Personal information
- Born: 8 November 1937
- Died: 26 June 2024 (aged 86) Perth, Western Australia, Australia
- Original team: Collingwood Thirds
- Height: 183 cm (6 ft 0 in)
- Weight: 74 kg (163 lb)

Playing career^{1}
- Years: Club / Games (Goals)
- 1953–1956: Collingwood / 28 (30)
- 1958–1961: Fitzroy / 41 (48)
- Total:  / 69 (78)
- ^{1} Playing statistics correct to the end of 1961.

= Keith Bromage =

Australian rules footballer (1937–2024)

Keith Bromage (8 November 1937 – 26 June 2024) was an Australian rules footballer. He played with Collingwood and Fitzroy in his Victorian Football League (VFL) career.

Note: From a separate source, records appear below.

/-- A firmware bundle as it stands in the staging area (18_start_and_update.md R660 to R662): header fields, sections, the bytes below SIG_OFS that neither holds, the signature block, and what its sections of unpublished layout mean (log 215). -/
structure FwImage where
  magic : Nat
  fmtMajor : Nat
  fmtMinor : Nat
  hdrLen : Nat
  bundleLen : Nat
  version : Nat
  floor : Nat
  variant : Nat
  sectionCount : Nat
  sectTableOfs : Nat
  sigOfs : Nat
  sigLen : Nat
  sections : List FwSection
  extra : Nat
  /-- KEY_ID, the 12 bytes given as zero, and r and s of the signature. -/
  keyId : Nat
  sigZero : Nat
  sigR : Nat
  sigS : Nat
  /-- Version rules: partner versions accepted at join step 3. -/
  accepts : List Nat
  /-- Version rules: settings FORMAT values the version reads. -/
  formats : List Nat
  /-- Settings FORMAT the version writes. -/
  format : Nat
  /-- Calibration: PTP_RX_OFS in ps, of Ethernet channel g at 2g for 400G and at 2g + 1 for 100G (14_timebase_and_ptp.md R540). -/
  rxOfs : List Nat
  deriving DecidableEq, Repr

/-- What a host write through BAR2 leaves (22_supervisor_interconnect.md R770): a bundle in the load slot or the staging area, a picture in the upload area as its 32-bit words from the start of the area, or the region past them. -/
inductive Bar2Content where
  | loadSlot (b : Bundle)
  | staging (i : FwImage)
  | upload (words : List Nat)
  | beyond
  deriving DecidableEq, Repr

/-! ## What arrives from outside -/

/-- Why a cold start begins (R656, R688). -/
inductive StartCause where
  | powerUp
  | resetN
  deriving DecidableEq, Repr

/-- A co-sited group of active-picture samples in 10-bit codes (03_port_pipelines.md R146): Y', Cb and Cr, or G, B and R; and the luma sample that follows it where the format has half as many chroma samples, none with 4:4:4 sampling. -/
structure PicGroup where
  c0 : Nat
  c1 : Nat
  c2 : Nat
  y1 : Option Nat
  deriving DecidableEq, Repr

/-- An ANC packet (R138, R139): identifiers, data space (0 HANC of Y, 1 HANC of C, 2 VANC of Y, 3 VANC of C), user data words, whole length in bytes, whether the parity bits hold, and the 9 bits of the checksum word. -/
structure AncPkt where
  did : Nat
  sdid : Nat
  space : Nat
  data : List Nat
  bytes : Nat
  parity : Bool
  sum : Nat
  deriving DecidableEq, Repr

/-- An embedded audio sample (R135): the 24-bit sample as an unsigned number, Z, V, U and C, and whether its parity holds. -/
structure AudSample where
  value : Nat
  z : Bool
  v : Bool
  u : Bool
  c : Bool
  parityOk : Bool
  deriving DecidableEq, Repr

/-- An audio packet on a line (R134): a control packet declares a rate and asynchronous audio, a data packet carries one sample of each channel of its group, in order. -/
structure AudPkt where
  did : Nat
  rate : Nat
  async : Bool
  samples : List AudSample
  deriving DecidableEq, Repr

/-- One line arriving at an input (R129, R818), at the instant of its EAV. -/
structure LineInfo where
  number : Nat
  /-- A CRC is defined for the line and fails. -/
  crcFail : Bool
  /-- A word of the line arrives marked invalid (R83, R154). -/
  invalid : Bool
  /-- A payload ID on the line. -/
  vpid : Option Nat
  /-- Active-picture samples. -/
  pic : List PicGroup
  anc : List AncPkt
  audio : List AudPkt
  deriving DecidableEq, Repr

/-- One complete input frame (R130, R137), as stage 1 measures it. -/
structure FrameInfo where
  /-- Format Id found; 0 when none; and the line structure and frame rate found. -/
  format : Nat
  lines : Nat
  scan : Nat
  rateNum : Nat
  rateDen : Nat
  /-- TRS and consecutive numbers on every line. -/
  whole : Bool
  /-- OFFSET in rows (R127). -/
  offset : Int
  /-- Frame period against the house period, in units of 0.1 ppm (04_frame_stores.md R172). -/
  periodPpm10 : Int
  deriving DecidableEq, Repr

/-- A rail's word at an egress (15_the_pair.md R590, R591): the word that its output pipeline emitted, and the bits changed since in it and its egress code. -/
structure RailWord where
  word : BitVec 40
  flips : BitVec 48
  deriving DecidableEq, Repr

When he debuted against Richmond in 1953 at 15 years and 287 days of age, he was thought to be the youngest debutant in the history of the game. However, in 2012 it was discovered that Claude Clough was aged 15 years and 209 days when he made his debut for in May 1900. Bromage moved to Fitzroy in 1958, and was the VFL reserves leading goalkicker in 1959, with 66 goals.

From 1962 to 1965 he was captain-coach of Manuka Football Club in Canberra.

In 1968, while playing for Dimboola, he was the leading goal-kicker for the Wimmera Football League.

Bromage died of brain cancer on 26 June 2024, age the age of 86.